Suddenly, I do not want her dead. Not yet.

I close the distance between us and crouch to grab her throat.

“Who told you that name?” I hiss. “A Scholar? A Martial—”

“No one living,” the Shrike whispers. “A ghost told me. Karinna Veturia. She waits here in the Forest of Dusk, Keris. She has waited for more than thirty years.”

As I stare down at the Shrike, the battle still raging beyond us, memories rise, a dark miasma I put to rest a lifetime ago. Blonde hair and eyes as blue as a Serran summer sky. A barge traveling along the River Rei, north, toward Serra. Long hours with her inside a cabin brightly lit with multifaceted Tribal lamps and strewn with pillows of a thousand colors. The comforting thunk-thunk-thunk of my father’s men keeping guard on the decks.

A green string that danced in her hands, transforming into a broom and cat’s whiskers, a pointed hat, a ladder, a man with oysters on his back.

How do you do it? I remember asking.

Magic, little lovey, she said.

Show me, Mama.

Then strange sounds above us. The ominous steps of heavy boots. Shouts and smoke. Fire and unfamiliar faces pouring through the door, grabbing me. Grabbing my mother.

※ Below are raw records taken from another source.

-- ==== Sys2Proof/Machine/System.lean ====
section
/-! DEFINITION. Special registers, mask operations, the trap queue and performance counters (R193, R235, R236, R252, R253,
R255, R256). -/

namespace Sys2Proof.Machine

open Sys2Proof

-- SGET and SSET

/-- The launch record that started a team's grid. -/
def State.gridRec (s : State) (t : Team) : LaunchRec :=
  match (s.launch? t.launch).bind (fun L => Tab.find? L.grids t.grid) with
  | some g => g.lrec
  | none => {}

/-- LAUNCHV (R172). -/
def launchv (L : Launch) : W64 :=
  BitVec.ofNat 64 (L.tag % 2 ^ 16 + L.attempt % 16 * 2 ^ 16 + (if L.it then 2 ^ 20 else 0) + (if L.irrev then 2 ^ 21 else 0))

/-- GRIDID (R235). -/
def State.gridid (s : State) (t : Team) : W64 :=
  let depth := match (s.launch? t.launch).bind (fun L => Tab.find? L.grids t.grid) with | some g => g.depth | none => 0
  BitVec.ofNat 64 (t.grid % 2 ^ 32 + depth * 2 ^ 32)

/-- The words of SETINFO (R236). -/
def Team.setinfo (t : Team) (set word gang : Nat) : W64 :=
  let d := t.sets.getD set {}
  if d.mask = 0 then 0
  else
    let ms := onesOf 32 d.mask
    BitVec.ofNat 64 (if word = 0 then d.mask + maskOf (ms.filter (fun i => (t.gang i).isLive)) * 2 ^ 32
      else d.base + ((indexOf? (· == gang) ms).getD 0x3F) * 2 ^ 8 + 2 ^ 14)

/-- Whether a special register is readable in handler state only (R193, R235). -/
def sregHandler : SReg → Bool
  | .trcause | .trpc | .traddr | .trskid | .trapplied | .trinfo => true
  | _ => false

/-- The special registers that `SSET` may write (R235). -/
def sregWritable : SReg → Bool
  | .cc | .fpmode | .flags | .stkptr | .stklim | .trpc => true
  | _ => false

/-- The value of a special register in a gang, where it does not differ by lane (R235). -/
def State.sregValue (s : State) (t : Team) (gang : Nat) (r : SReg) (set word : Nat) : W64 :=
  let g := t.gang gang
  match r with
  | .gangid => BitVec.ofNat 64 gang
  | .teamid => BitVec.ofNat 64 t.index
  | .gridid => s.gridid t
  | .ctxid => BitVec.ofNat 64 (s.ctx t.ctx).asid
  | .launchv => match s.launch? t.launch with | some L => launchv L | none => 0
  | .clock => s.clock
  | .cc => g.cc
  | .fpmode => g.fpmode
  | .flags => g.flags
  | .stkptr => g.stkptr
  | .stklim => g.stklim
  | .prq => if t.prq then 1 else 0
  | .prdl => BitVec.ofNat 64 t.prdl
  | .trcause => g.trec.cause
  | .trpc => g.trec.pcs.getD (bits g.trec.cause.toNat 10 3) 0
  | .traddr => g.trec.addr
  | .trskid => g.trec.skid
  | .trapplied => g.trec.applied
  | .trinfo => g.trec.info
  | .trapvec => t.trapvec
  | .setinfo => t.setinfo set word gang
  | .laneid | .sliceid => 0

/-- CLOCK has moved on by a free amount and does not wrap (R235, log entry 7). -/
def State.tick (s : State) : State :=
  let (k, s) := s.pick
  { s with clock := BitVec.ofNat 64 (s.clock.toNat + k.toNat % (2 ^ 64 - s.clock.toNat)) }

/-- Whether a register takes a single v register (R235). -/
def sregSingle : SReg → Bool | .laneid | .sliceid => true | _ => false

/-- `SGET` (R229, R235, R236, R252). -/
def execSget (h : Hdr) (r : SReg) (f : FmtR) (s : State) : Res :=
  s.wideOp h (f.xt.toNat % 8) scopesGST (fun s w => do
    let g := w.rep
    let toV := match f.d with | .v _ => laneDstOk w.tm.nregs (!sregSingle r) f.d | _ => false
    illegalOperandIf (!(toV || (sOk f.d && !sregSingle r)))
    illegalOperandIf (sregHandler r && !g.handler)
    let b := match f.b with | .op o => o | .imm32 _ => .zero
    let immGiven := isImm b
    illegalOperandIf (r == .setinfo && (!sSrcOk f.a || !immGiven))
    let set := (g.rdScalar f.a).toNat
    let word := (g.rdScalar b).toNat
    illegalOperandIf (r == .setinfo && (decide (7 < set) || decide (1 < word)))
    let s := if r = .clock then s.tick else s
    let val := s.sregValue w.tm (w.gangs.headD 0) r set word
    .ok (w.p.gangs.foldl (fun s q => s.modGang w.p.team q.1 (fun m =>
      (match f.d with
       | .s i => m.wrS i.toNat val
       | d =>
         let lanes := lanesOf q.2
         m.writeLanes (!sregSingle r) d lanes (m.activeIn h lanes) (fun l =>
           match r with
           | .laneid => l
           | .sliceid => l / 4
           | .trpc => (m.trec.pcs.getD (l / 4) 0).toNat
           | _ => val.toNat)).pass q.2)) s))

/-- Whether a value may be written to a special register of a gang (R73, R100, R232). -/
def Gang.ssetOk (g : Gang) (r : SReg) (limit : Nat) (x : W64) : Bool :=
  let v := x.toNat
  match r with
  | .cc => decide (v < 2 ^ 8)
  | .fpmode => decide (v < 2 ^ 7) && !bitAt v 3 && decide (v % 8 < 5)
  | .flags => decide (v < 2 ^ 5)
  | .stkptr => v % 64 == 0 && decide (v ≤ g.stklim.toNat)
  | .stklim => v % 64 == 0 && decide (v ≤ limit)
  | _ => true

/-- A special register written (R235). -/
def Gang.sset (g : Gang) (r : SReg) (x : W64) : Gang :=
  match r with
  | .cc => { g with cc := x }
  | .fpmode => { g with fpmode := x }
  | .flags => { g with flags := x }
  | .stkptr => { g with stkptr := x }
  | .stklim => { g with stklim := x }
  | _ => g

/-- TRPC written, per slice (R193); each slice then resumes at the written address, and what a slice had in progress at another
address is over (log entry 14). -/
def Gang.setTrpc (g : Gang) (pcs : List W64) : Gang :=
  let moved := (List.range 8).filter (fun k => pcs.getD k 0 != g.trec.pcs.getD k 0)
  { g with
      savedApplied := g.savedApplied &&& ~~~ BitVec.ofNat 32 (laneMask (lanesOf moved))
      savedPlain := g.savedPlain && moved.isEmpty
      savedWaits := (List.range 8).map (fun k => if moved.contains k then .ready else g.savedWaits.getD k .ready)
      trec := { g.trec with pcs := pcs }
      queue := match g.queue with | [] => [] | e :: r => { e with resume := [] } :: r }

/-- STKLIM of a launch record (R100, R388). -/
def LaunchRec.stklim (r : LaunchRec) : Nat := bits r.shape.toNat 24 16 * 64

/-- `SSET` (R193, R235, R252). -/
def execSset (h : Hdr) (r : SReg) (f : FmtR) (s : State) : Res :=
  s.wideOp h (f.xt.toNat % 8) scopesGST (fun s w => do
    let g := w.rep
    illegalOperandIf (!sregWritable r || (sregHandler r && !g.handler))
    let pair := match f.a with | .v _ => r == .trpc && laneSrcOk w.tm.nregs true f.a | _ => false
    illegalOperandIf (!(pair || sSrcOk f.a))
    let x := g.rdScalar f.a
    let limit := (s.gridRec w.tm).stklim
    illegalOperandIf (!w.gangs.all (fun i => (w.tm.gang i).ssetOk r limit x))
    .ok (s.passWide w.p (fun m =>
      if r = .trpc then
        m.setTrpc ((List.range 8).map (fun k => match f.a with | .v i => if pair then m.rdV2 i.toNat (4 * k) else x | _ => x))
      else m.sset r x)))

-- MOP

/-- The value of a mask operation (R253). -/
def mopValue (k : MaskOp) (a b : W32) : W32 :=
  match k with
  | .mset | .mfroms | .mtos => a
  | .mand => a &&& b
  | .mor => a ||| b
  | .mxor => a ^^^ b
  | .mnot => ~~~ a
  | .mpopc => BitVec.ofNat 32 (onesOf 32 a.toNat).length

/-- `MOP` (R253). -/
def execMop (h : Hdr) (k : MaskOp) (f : FmtR) (s : State) : Res :=
  s.wideOp h (f.xt.toNat % 8) scopesGST (fun s w => do
    let g := w.rep
    let b := match f.b with | .op o => o | .imm32 _ => .zero
    let immGiven := isImm f.a
    let toS := k == .mpopc || k == .mtos
    let binary := k == .mand || k == .mor || k == .mxor
    illegalOperandIf (!(if toS then sOk f.d else mDstOk f.d))
    illegalOperandIf (!(match k with | .mfroms => sOk f.a | .mset => isM f.a || immGiven | _ => isM f.a))
    illegalOperandIf (binary && !isM b)
    let val := mopValue k ((g.rdScalar f.a).setWidth 32) ((g.rdScalar b).setWidth 32)
    .ok (s.passWide w.p (fun m =>
      let m := if toS then m.wrS (sIdx f.d) (val.setWidth 64) else m.wrM (mIdx f.d) val
      if f.ccw then m.setZncv (val == 0) val.msb false false else m)))

-- TRQ

/-- Word k of a pending-trap entry (R255). -/
def TrapEntry.word (e : TrapEntry) (k : Nat) : W64 :=
  match k with
  | 0 => trcauseOf e
  | 1 => e.pc
  | 2 => e.addr
  | 3 => e.info
  | _ => e.applied

/-- `TRQ` (R255). -/
def execTrq (h : Hdr) (drop : Bool) (f : FmtR) (s : State) : Res :=
  s.gangOp h (fun s i => do
    trapIf (!i.g.handler) cIllegalInstruction
    let b := match f.b with | .op o => o | .imm32 _ => .zero
    let immGiven := isImm b
    illegalOperandIf (!sSrcOk f.a || (!drop && (!sOk f.d || !immGiven)))
    let n := (i.g.rdScalar f.a).toNat
    let k := (i.g.rdScalar b).toNat
    if drop then
      illegalOperandIf (n = 0 || decide (i.g.queue.length ≤ n))
      .ok (s.passWith i (fun g => { g with queue := g.queue.eraseIdx n }))
    else
      illegalOperandIf (decide (4 < k))
      match i.g.queue[n]? with
      | none => .ok (s.passWith i (fun g => (g.wrS (sIdx f.d) 0).setCc ccZ true))
      | some e => .ok (s.passWith i (fun g => (g.wrS (sIdx f.d) (e.word k)).setCc ccZ false)))

-- PERF

/-- A stored counter advanced by a free amount before it is read: what the model does not count (log entry 26). -/
def State.perfFree (s : State) (core ctr : Nat) : State :=
  let (k, s) := s.pick
  s.modCore core (fun c => { c with perf := Tab.adjust c.perf 0 ctr (fun x => x + k) })

/-- A counter's value when it is read, and the state that has read it (R256). -/
def State.readPerf (s : State) (i : Issuer) (c : PerfCtr) : W64 × State :=
  let core := i.tm.core
  let code := valToCode perfTab c
  match c with
  | .gissue => (i.g.gissue, s)
  | .gparted => (i.g.gparted, s)
  | .bankround | .planeskip | .zerotile | .remoteline => (Tab.get (s.core core).perf 0 code, s)
  | .l1miss | .roommiss | .tlbmiss | .linepar =>
    let s := s.perfFree core code
    (Tab.get (s.core core).perf 0 code, s)
  | .gatherdedup =>
    let (k, s) := s.pick
    let s := s.modWing (wingOfCore core) (fun w => { w with dedup := Tab.adjust w.dedup 0 (roomOfCore core) (fun x => x + k) })
    (Tab.get (s.wing (wingOfCore core)).dedup 0 (roomOfCore core), s)

/-- `PERF` (R256). -/
def execPerf (h : Hdr) (c : PerfCtr) (f : FmtR) (s : State) : Res :=
  s.gangOp h (fun s i => do
    illegalOperandIf (!sOk f.d)
    let (x, s) := s.readPerf i c
    .ok (s.passWith i (fun g => g.wrS (sIdx f.d) x)))

end Sys2Proof.Machine
end

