/-- The result of an operation on its operands at completion; `TRND` apart. -/
def MatOp.out (op : MatOp) (t : Team) (rd : Nat → Byte) : MatOut :=
  let a := op.recs.getD 0 0
  let b := op.recs.getD 1 0
  let w := fun k => op.words.getD k 0
  match op.instr with
  | .mma _ _ => .slot (mmaSlot a b rd (op.slotIn t) (fun i => if bitAt (w 0).toNat i then some (w (1 + i / 8)) else none))
  | .tmul _ _ => t.tmulOut rd (op.chain 0) (op.chain 1) a b
  | .accz _ _ => .slot []
  | .accwr _ src _ => .slot (slotFrom (matOf 32 32 (fun i j =>
      if bitAt (w 0).toNat i then accSource src (w (1 + 32 * i + j)).toNat else slotElem (op.slotIn t) i j)))
  | .cturn _ fmt tr _ =>
    (match op.dst with
     | .keep =>
       let c := (op.words.length - 1) / 32
       let x := fun i j => rawOf fmt (w (1 + i * c + j)).toNat
       .bytes (w 0).toNat (writeRaws fmt ((List.range (32 * c)).map (fun k => if tr then x (k % 32) (k / 32) else x (k / c) (k % c))))
     | _ =>
       let k := op.words.length / 64
       let col := fun base c => (List.range 32).map (fun i => rawOf fmt (w (base + 32 * c + i)).toNat)
       .factors ((List.range k).map (col 0)) ((List.range k).map (col (32 * k))))
  | .tmv _ _ => t.tmvOut rd (op.chain 0) a op.words
  | .tadd _ _ => t.taddOut rd (op.chain 0) (op.chain 1) a b
  | .tscl _ _ => t.tsclOut rd (op.chain 0) a (w 0)
  | .tdense _ _ => t.tdenseOut rd (op.chain 0) a
  | .ttrn _ _ => t.ttrnOut rd (op.chain 0) a
  | _ => .nothing

-- completion

/-- Factor columns written into a chain, its last block filled up with zeros (R300). -/
def Team.writeFactors (t : Team) (f : Fmt) (chain : List Nat) (u v : List (List Raw)) : Team :=
  match t.pool with
  | none => t
  | some p =>
    (List.range chain.length).foldl (fun t q =>
      let b := chain.getD q 0
      let set := fun (cols : List (List Raw)) =>
        writeRaws f ((List.range 128).map (fun k => (cols.getD (4 * q + k % 4) []).getD (k / 4) rawZero))
      (t.setSpad (p.addr b) (set u)).setSpad (p.addr b + p.block / 2) (set v)) t

/-- The record written to the destination register of every gang that performs an operation. -/
def Team.writeRec (t : Team) (op : MatOp) (r : W128) : Team :=
  match op.treg with
  | none => t
  | some k => op.gangs.foldl (fun t p => t.modGang p.1 (fun g => g.wrT k r)) t

/-- CC.DNS written in every gang that performs an operation. -/
def Team.writeDns (t : Team) (op : MatOp) (d : Bool) : Team := op.gangs.foldl (fun t p => t.modGang p.1 (fun g => g.setCc ccDns d)) t

/-- The result of an operation put in its place (R299, R300). -/
def Team.putOut (t : Team) (op : MatOp) (o : MatOut) : Team :=
  match o with
  | .nothing => t
  | .slot x => match op.slots with | n :: _ => { t with slots := Tab.put t.slots n x } | [] => t
  | .factors u v => (match op.dst with | .record r => t.writeFactors (tFmt r) op.wblocks u v | _ => t)
  | .bytes a bs => t.setSpad a bs
  | .lanes l =>
    (match op.instr, op.gangs with
     | .tmv _ f, (g, _) :: _ =>
       t.modGang g (fun g => l.foldl (fun g p => g.wrLane (tFmt (op.recs.getD 0 0) == .f64) f.d p.1 p.2) g)
     | _, _ => t)

/-- A rank rounding completed (R64, R320, R321). -/
def Team.completeRound (t : Team) (op : MatOp) (rd : Nat → Byte) (abs : Bool) (slot : Nat) : Team :=
  let r := op.recs.getD 0 0
  let f := tFmt r
  let chain := op.chain 0
  let u := numCols f (t.factor rd chain r false)
  let v := numCols f (t.factor rd chain r true)
  let back := fun (l : List Nat) => l.filter (fun b => !t.returned b)
  let bad := (u ++ v).any (fun c => c.any (fun x => x.isNan || numInf x))
  let F := (fmtSpec f).getD specF32
  let res := if bad then .dense else rankRound F u v (tRank r) (specF32.decode ((op.words.headD 0).toNat % 2 ^ 32)) (!abs)
  let dense := fun (x : Slot) =>
    ((({ t with slots := Tab.put t.slots slot x }).writeRec op (slotRec .f32 slot)).writeDns op true).returnBlocks (back chain)
  match res with
  | .dense => (match t.tdenseOut rd chain r with | .slot x => dense x | _ => t)
  | .factors k uc vc =>
    if 16 < k then
      let um := Mat.transpose uc 32
      let vm := Mat.transpose vc 32
      dense (slotFrom (matOf 32 32 (fun i j => roundTo .f32 (contract f k (um.row i) (vm.row j)))))
    else
      let keep := chain.take (blocksFor k)
      let t := match t.pool with | some p => if k = 0 then t else t.linkChain p keep | none => t
      let t := t.writeFactors f keep (roundCols f uc) (roundCols f vc)
      let nr := match t.pool with | some p => if k = 0 then zeroRec f else p.chainRec f k keep | none => zeroRec f
      (((t.dropSlot .f32 slot).writeRec op nr).writeDns op false).returnBlocks (back (chain.drop (blocksFor k)))

/-- An operation completed: its result, its record, CC.DNS, and the blocks it returns (R61, R299). A block that has been returned
by another record since the issue is not returned again (R59). -/
def Team.completeMat (t : Team) (n : Nat) (op : MatOp) (rd : Nat → Byte) : Team :=
  let t := { t with mops := Tab.del t.mops n }
  match op.dst with
  | .round slot => (t.completeRound op rd (match op.instr with | .trnd _ abs _ => abs | _ => false) slot).settleLate
  | .keep => (t.putOut op (op.out t rd)).settleLate
  | .record r =>
    let t := (t.putOut op (op.out t rd)).writeRec op r
    let t := match op.instr with | .tadd _ _ => t.writeDns op (tKind r == 1) | _ => t
    t.returnBlocks (op.ret.filter (fun b => !t.returned b))

/-- Whether an operation writes CC.DNS. -/
def MatOp.writesCc (op : MatOp) : Bool := match op.instr with | .tadd _ _ | .trnd _ _ _ => true | _ => false

/-- Whether an operation of a team may complete (R95, R96, R311, log entry 21): nothing earlier that reads or writes its
slots or writes CC is left, and no granule it reads or writes is pending. -/
def Team.matReady (t : Team) (n : Nat) (op : MatOp) : Bool :=
  t.mops.all (fun q => decide (n ≤ q.1) ||
    (!(op.slots.any (fun k => q.2.slots.contains k || q.2.rslots.contains k)) && !(op.rslots.any q.2.slots.contains) &&
     !(op.writesCc && q.2.writesCc && op.gangs.any (fun g => q.2.gangs.any (fun h => h.1 == g.1))))) &&
  (op.reads ++ op.writes).all (fun r => !t.pendingAt r.1 r.2)

/-- The A planes that a quarter operation skips (R67). -/
def skippedPlanes (rd : Nat → Byte) (a : W128) (q planes : Nat) : Nat :=
  let f := tFmt a
  let n := fmtPlanes f
  let rows := (List.range 8).flatMap (fun i => (List.range 32).map (fun j => (planeElem rd a (8 * q + i) j).m))
  ((List.range planes).filter (fun p => rows.all (fun m => !bitAt m (n - 1 - p)))).length

/-- PLANESKIP and ZEROTILE (R67, R256): the quarter operations of `MMA`, and of a `TMUL` of two dense tiles. Whether a `TMUL` with
a KIND 00 or a low-rank side performs quarter operations that count, the spec does not say: in the model it performs none (log
entry 26). -/
def State.countSkips (s : State) (core : Nat) (op : MatOp) (rd : Nat → Byte) : State :=
  let a := op.recs.getD 0 0
  let b := op.recs.getD 1 0
  let quarters : List (Nat × Nat) := match op.instr with
    | .mma _ _ => (List.range 4).filterMap (fun q =>
        if bits (op.words.getD 0 0).toNat (8 * q) 8 = 0 then none else some (q, fwPlanes (op.words.getD (1 + q) 0)))
    | .tmul _ _ => if tKind a = 1 && tKind b = 1 then (List.range 4).map (fun q => (q, fmtPlanes (tFmt a))) else []
    | _ => []
  quarters.foldl (fun s (q, n) =>
    if tKind a = 0 || tKind b = 0 then s.perfAdd core 7 1
    else
      let k := skippedPlanes rd a q n
      let s := if k = 0 then s else s.perfAdd core 6 k
      if k = n then s.perfAdd core 7 1 else s) s

end Sys2Proof.Machine
end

“You were a child.” The Blood Shrike brings me back to the killing field. To the battle. “It’s not your fault the Resistance took your mother. It’s not your fault they hurt her.”

I release the Shrike and stagger back. Yes, I was a child. A child who did nothing but watch as Scholar rebels killed off our guards and the barge captain. A child who was struck dumb even as my mother and I were kidnapped and taken to a grimy mountain lair. A child who wept and wailed as, in the room next to mine, those rebels tortured my mother.